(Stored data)
^^^^^^^^^^^^^^^^

-- ==== Sys2Proof/Tests/Slice0.lean ====
section
/-! SUPPORT. Tests: ill-formed terms refused, words written out from the encoding, one step of each command against 95_test_vectors.md, and a witness for the hypotheses of every statement. -/

namespace Sys2Proof.Tests

open Sys2Proof.Machine
open Host (Outcome)

/-! ### Helpers -/

/-- The outcome is a next state with this property. -/
def shows (o : Outcome State Fault Refusal) (p : State → Bool) : Bool :=
  match o with
  | .next t => p t
  | .fault _ => false
  | .refused _ => false

/-- Profile P0 with `W = 3`, `CH = 1`. -/
def mono : Params := { Params.P0 with W := 3, CH := 1 }

/-- The bounds of the CFGLD rows of 95_test_vectors.md 2.6. -/
def bounded : Params := { Params.P0 with FB_MIN := 0x0A0000, FB_MAX := 0x0D0000 }

/-- A machine at work: STATUS `0x1F`, a frame of 2 sample-groups, input on both sides. -/
def live : State :=
  { State.reset with
    sync := true, fbEn := true, pbRun := true, capRun := true, cfgValid := true
    nframe := 2, est := 0x008000, nomFb := 0x008000, shNomfb := 0x008000
    wireIn := [0x10, 0x11, 0x12, 0x13, 0x14, 0x15, 0x16, 0x17, 0x18, 0x19, 0x1A, 0x1B]
    nativeIn := [0x010203F0, 0x040506F1, 0x0708090A, 0x0A0B0C00] }

/-- `live` with a word in the queue of a port whose turn is next. -/
def liveWith (q : Port) (w : Word) : State := live.withCommand q w

/-- The state after reset, with a word in the queue of a port whose turn is next. -/
def resetWithWord (q : Port) (w : Word) : State := State.reset.withCommand q w

/-! ### Well-formedness and port rights: ill-formed terms are refused -/

theorem test_w2n_too_wide : ¬ (Instr.w2n (2 ^ 24)).WellFormed := by decide
theorem test_n2w_too_wide : ¬ (Instr.n2w (2 ^ 24)).WellFormed := by decide
theorem test_pkt_too_wide : ¬ (Instr.pkt (2 ^ 24)).WellFormed := by decide
theorem test_cap_too_wide : ¬ (Instr.cap (2 ^ 24)).WellFormed := by decide
theorem test_fsize_too_wide : ¬ (Instr.fsize (2 ^ 24)).WellFormed := by decide
theorem test_tick_too_wide : ¬ (Instr.tick (2 ^ 24)).WellFormed := by decide
theorem test_wr_not_on_p : ¬ Port.p.Allows (.wr .shNframe 48) := by decide
theorem test_pstart_not_on_c : ¬ Port.c.Allows .pstart := by decide
theorem test_tick_not_on_c : ¬ Port.c.Allows (.tick 46) := by decide
theorem test_nop_on_every_port : ∀ q ∈ allPorts, q.Allows .nop := by decide

/-! ### Decoding: one word of every command, bit by bit (30_encoding.md R81, R84; 95_test_vectors.md 2.1) -/

theorem test_decode_nop : decode 0b00000000000000000000000000000000#32 = .ok .nop := by decide
theorem test_decode_wr :
    decode 0b00010100000000000000000000000101#32 = .ok (.wr .est 5) := by decide
theorem test_decode_rd : decode 0b00101111000000000000000000000000#32 = .ok (.rd .r15) := by decide
theorem test_decode_syncclr :
    decode 0b00110000000000000000000000000000#32 = .ok .syncclr := by decide
theorem test_decode_syncset :
    decode 0b00110001000000000000000000000000#32 = .ok .syncset := by decide
theorem test_decode_cfgld : decode 0b00110010000000000000000000000000#32 = .ok .cfgld := by decide
theorem test_decode_pstart : decode 0b00110100000000000000000000000000#32 = .ok .pstart := by decide
theorem test_decode_pstop : decode 0b00110101000000000000000000000000#32 = .ok .pstop := by decide
theorem test_decode_cstart : decode 0b00110110000000000000000000000000#32 = .ok .cstart := by decide
theorem test_decode_cstop : decode 0b00110111000000000000000000000000#32 = .ok .cstop := by decide
theorem test_decode_w2n : decode 0b01000000000000000000000000000010#32 = .ok (.w2n 2) := by decide
theorem test_decode_n2w : decode 0b01010000000000000000000000000001#32 = .ok (.n2w 1) := by decide
theorem test_decode_pkt :
    decode 0b01100000111111111111111111111111#32 = .ok (.pkt 16777215) := by decide
theorem test_decode_cap : decode 0b01110000000000000000000000110000#32 = .ok (.cap 48) := by decide
theorem test_decode_fsize :
    decode 0b10000000000000000000000001100100#32 = .ok (.fsize 100) := by decide
theorem test_decode_tick : decode 0b10010000000000000000000000101110#32 = .ok (.tick 46) := by decide

/-- The reserved words of 95_test_vectors.md 2.1. -/
theorem test_reserved_words :
    [0x00000001#32, 0x01000000#32, 0x20000001#32, 0x33000000#32, 0x38000000#32].all (fun w => decide (decode w = .error .reservedWord)) = true := by
  decide

theorem test_reserved_words_2 :
    [0x3F000000#32, 0x30000001#32, 0x41000002#32, 0x91000000#32, 0xA0000000#32].all (fun w => decide (decode w = .error .reservedWord)) = true := by
  decide

/-- The words on a wrong port of 95_test_vectors.md 2.1. -/
theorem test_wrong_port :
    decodeOn .p 0x19000030 = .error .notAllowedOnPort ∧
    decodeOn .c 0x34000000 = .error .notAllowedOnPort ∧
    decodeOn .c 0x40000002 = .error .notAllowedOnPort ∧
    decodeOn .h 0x60000004 = .error .notAllowedOnPort ∧
    decodeOn .f 0x80000064 = .error .notAllowedOnPort ∧
    decodeOn .c 0x9000002E = .error .notAllowedOnPort := by decide

theorem test_encode_fields :
    encode (.wr .shNframe 48) = 0x19000030 ∧ encode (.rd .err) = 0x22000000 ∧
    encode .cstop = 0x37000000 ∧ encode (.tick 46) = 0x9000002E := by decide

/-- Lines of 95_test_vectors.md P1 in the assembler syntax of 30_encoding.md R92. -/
theorem test_assemblerLine :
    assemblerLine .h (.wr .shNframe 48) = "H: WR SH_NFRAME, 48" ∧
    assemblerLine .p (.pkt 4) = "P: PKT 4" ∧ assemblerLine .h (.rd .status) = "H: RD STATUS" := by
  decide

/-! ### The host's entries: the next step runs the placed word -/

theorem test_decodeTableWord :
    decodeTableWord 32 0x60000061 = some (.pkt 97) ∧ decodeTableWord 32 0xA0000000 = none := by
  decide

/-- WR placed at reset writes its register in the very next step, and leaves no word behind. -/
theorem test_withFetchWord_wr :
    shows (step (State.reset.withFetchWord 32 0x19000030))
      (fun t => t.shNframe == 0x000030 && t.cmd == State.reset.cmd && t.agenda == []) = true := by
  decide

/-- TICK goes to port F; at reset FB_EN is 0, so it does nothing (44_feedback.md R147). -/
theorem test_withFetchWord_tick :
    shows (step (State.reset.withFetchWord 32 0x9000002E)) (fun t => t == State.reset) = true := by
  decide

/-! ### One step of each command (95_test_vectors.md) -/

theorem test_nop : shows (exec .nop live) (fun t => t == live) = true := by decide
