-- ==== Sys2Proof/WellFormed.lean ====
section
/-! DEFINITION. Which terms of Instr are instructions: the operand ranges of the opcode table's rows. -/

namespace Sys2Proof

/-- The values the six fixed rows of a decoder state take (R66). A `DAT` row has "any of the 250 values not matched". -/
def isFixedRxValue (d : Byte) : Bool :=
  d == 0x00#8 || d == 0xaa#8 || d == 0xab#8 || d == 0xac#8 || d == 0xad#8 || d == 0xff#8

/-- The three values reserved on the wire (R62). -/
def isReservedValue (v : Byte) : Bool :=
  v == 0x00#8 || v == 0xaa#8 || v == 0xff#8

/-- The operands the table admits. `RX.Framing.overflow` takes the 250 `DAT` values and, by its note, the three codes: every
value but the reserved three. `TX.STUFF.OTHER` takes the 253 values that are not reserved (R67). Every length, every
payload byte and every operand of a CRC function is admitted (R111: "every byte value is a legal payload byte"). -/
def wellFormed : Instr → Bool
  | .rxIdleSof => true
  | .rxIdleEsc => true
  | .rxIdleX00 => true
  | .rxIdleXaa => true
  | .rxIdleXff => true
  | .rxIdleEof => true
  | .rxIdleDat d => !isFixedRxValue d
  | .rxFramingSof => true
  | .rxFramingEsc => true
  | .rxFramingX00 => true
  | .rxFramingXaa => true
  | .rxFramingXff => true
  | .rxFramingEofValid => true
  | .rxFramingEofInvalid => true
  | .rxFramingDat d => !isFixedRxValue d
  | .rxFramingOverflow d => !isReservedValue d
  | .rxFramingEscSof => true
  | .rxFramingEscEsc => true
  | .rxFramingEscX00 => true
  | .rxFramingEscXaa => true
  | .rxFramingEscXff => true
  | .rxFramingEscEof => true
  | .rxFramingEscDat d => !isFixedRxValue d
  | .txStuffS00 => true
  | .txStuffSaa => true
  | .txStuffSff => true
  | .txStuffOther v => !isReservedValue v
  | .encodeFrame _ => true
  | .txAccept _ _ => true
  | .sendControl _ _ => true
  | .txEsc2 => true
  | .txSof => true
  | .txData _ => true
  | .txCrc => true
  | .txEof => true
  | .txCtl => true
  | .crcGen => true
  | .crcUpd _ _ => true
  | .crcRaw _ => true
  | .crcFin _ => true
  | .crcChk _ => true
  | .ctlBase => true
  | .ctlRadio => true
  | .ctlTelem => true

end Sys2Proof
end

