/-- R102: a change confined to one symbol is always seen by the register, so a passing sequence no longer passes. R101: leading
zero symbols are never seen. -/
def Obligations.CrcSeesOneWrongSymbolButNoLeadingZeros : Prop :=
  (∀ (pre post : List Byte) (a b : Byte), a ≠ b →
    crcRaw (pre ++ a :: post) ≠ crcRaw (pre ++ b :: post) ∧
    (crcRaw (pre ++ a :: post) = 0x53#8 → crcRaw (pre ++ b :: post) ≠ 0x53#8)) ∧
  (∀ (n : Nat) (bs : List Byte), crcRaw (List.replicate n 0x00#8 ++ bs) = crcRaw bs)


/-! ### Frames -/

/-- R69: a body holds neither delimiter, and in it ESC is always followed by a code. -/
def Obligations.BodyHoldsNoDelimiter : Prop :=
  ∀ p body : List Byte, frameBytes p = [0x00#8] ++ body ++ [0xff#8] →
    0x00#8 ∉ body ∧ 0xff#8 ∉ body ∧
    ∀ pre post, body = pre ++ 0xaa#8 :: post → ∃ c post', post = c :: post' ∧ c ∈ [0xab#8, 0xac#8, 0xad#8]

/-- R68, R123: the length of a frame, and its bounds. -/
def Obligations.FrameLengthCountsReservedSymbols : Prop :=
  ∀ p : List Byte,
    (frameBytes p).length =
      p.length + p.countP isReservedValue + 3 + (if isReservedValue (computeCrc p) then 1 else 0) ∧
    p.length + 3 ≤ (frameBytes p).length ∧ (frameBytes p).length ≤ 2 * p.length + 4

/-- R173: each control frame is the unstuffed pair with its checksum and delimiters. R174: no control frame stands anywhere in
what `encode` returns. -/
def Obligations.ControlFramesAreUnstuffedAndNeverEncoded : Prop :=
  (∀ k : Ctl, ∃ command ∈ [0xae#8, 0xaf#8, 0xba#8],
    ctlBytes k = [0x00#8] ++ [0xaa#8, command] ++ [computeCrc [0xaa#8, command]] ++ [0xff#8]) ∧
  (∀ (p pre post : List Byte) (k : Ctl), frameBytes p ≠ pre ++ ctlBytes k ++ post)


/-! ### Streams -/

/-- R122: accepting `SendPayload(len(p))` and running emit steps puts exactly `encode(p)` on the wire, in as many steps as it has
bytes, and leaves the registers as the rule says. -/
def Obligations.StreamedFrameIsEncode : Prop :=
  ∀ (s : State) (p rest : List Byte) (w : BitVec 16) (ws : List (BitVec 16)) (ts : List Turn),
    s.tx.phase = .txIdle → p.length ≤ 4096 → s.txPl = p ++ rest → s.txCmd = w :: ws →
    w.extractLsb' 15 1 = 0#1 → (w.extractLsb' 2 13).toNat = p.length →
    s.turns = .cmd :: (List.replicate (frameBytes p).length .tx ++ ts) →
    runSteps (1 + (frameBytes p).length) s = .next { s with
      tx := { s.tx with phase := .txIdle, esc2 := none, rem := 0, crc := crcRaw p }
      txOut := s.txOut ++ frameBytes p
      txPl := rest
      txCmd := ws
      txCmdStatus := some .accepted
      turns := ts }

/-- R172: `SendControl(k)` puts the five bytes of its row on the wire, contiguous, and nothing else; `tx.crc` and `tx.rem` stay. -/
def Obligations.ControlFrameIsEmittedWhole : Prop :=
  ∀ (s : State) (k : Ctl) (w : BitVec 16) (ws : List (BitVec 16)) (ts : List Turn),
    s.tx.phase = .txIdle → s.tx.esc2 = none → s.txCmd = w :: ws →
    w.extractLsb' 15 1 = 1#1 → w.extractLsb' 0 2 = k.code →
    s.turns = .cmd :: (List.replicate 5 .tx ++ ts) →
    runSteps 6 s = .next { s with
      tx := { s.tx with ctl := k, idx := 0 }
      txOut := s.txOut ++ ctlBytes k
      txCmd := ws
      txCmdStatus := some .accepted
      turns := ts }

/-- R151: steps over a stream, with a consumer that acknowledges at once, are the decoder's left fold. -/
def Obligations.StepsOverAStreamAreTheFold : Prop :=
  ∀ (s : State) (bs rest : List Byte) (ts : List Turn), s.rxOut = none → s.rxIn = bs ++ rest →
    s.turns = listenTurns bs.length ++ ts →
    runSteps (2 * bs.length) s = .next { rxFeed bs s with rxIn := rest, turns := ts }

/-- R153: `decode(encode(p)) = [p]` for 1 to 4096 bytes, from any state in Idle, and under `ESC_THEN_SOF = restart` from any state
at all. -/
def Obligations.EncodedPayloadIsDelivered : Prop :=
  ∀ (s : State) (p : List Byte), s.cfg.wf = true → s.rxOut = none → 1 ≤ p.length → p.length ≤ 4096 →
    (s.rx.mode = .idle ∨ s.cfg.escThenSof = .restart) →
    (rxFeed (frameBytes p) s).delivered = s.delivered ++ [p] ∧
    (rxFeed (frameBytes p) s).rx = ⟨.idle, false, 0x00#8, []⟩

/-- R154: after any garbage the next well-formed frame is delivered, last; and under `abort` the counter-example of the rule. -/
def Obligations.GarbageDoesNotCorruptTheNextFrame : Prop :=
  (∀ (c : Config) (g p : List Byte), c.wf = true → c.escThenSof = .restart → 1 ≤ p.length → p.length ≤ 4096 →
    (decodeStream c (g ++ frameBytes p)).getLast? = some p) ∧
  (∀ (c : Config) (p : List Byte), c.wf = true → c.escThenSof = .abort →
    decodeStream c ([0x00#8, 0xaa#8] ++ frameBytes p) = [])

^^^^^^^^^^^^^^^^

→ **PROBLEM TO SOLVE**
Among the lines above, find those with the word "rows" and list them.

→ **RESULT OF THE EXERCISE**
/-- The bounds of the CFGLD rows of 95_test_vectors.md 2.6. -/
/-! DEFINITION. Which terms of Instr are instructions: the operand ranges of the opcode table's rows. -/
/-- The values the six fixed rows of a decoder state take (R66). A `DAT` row has "any of the 250 values not matched". -/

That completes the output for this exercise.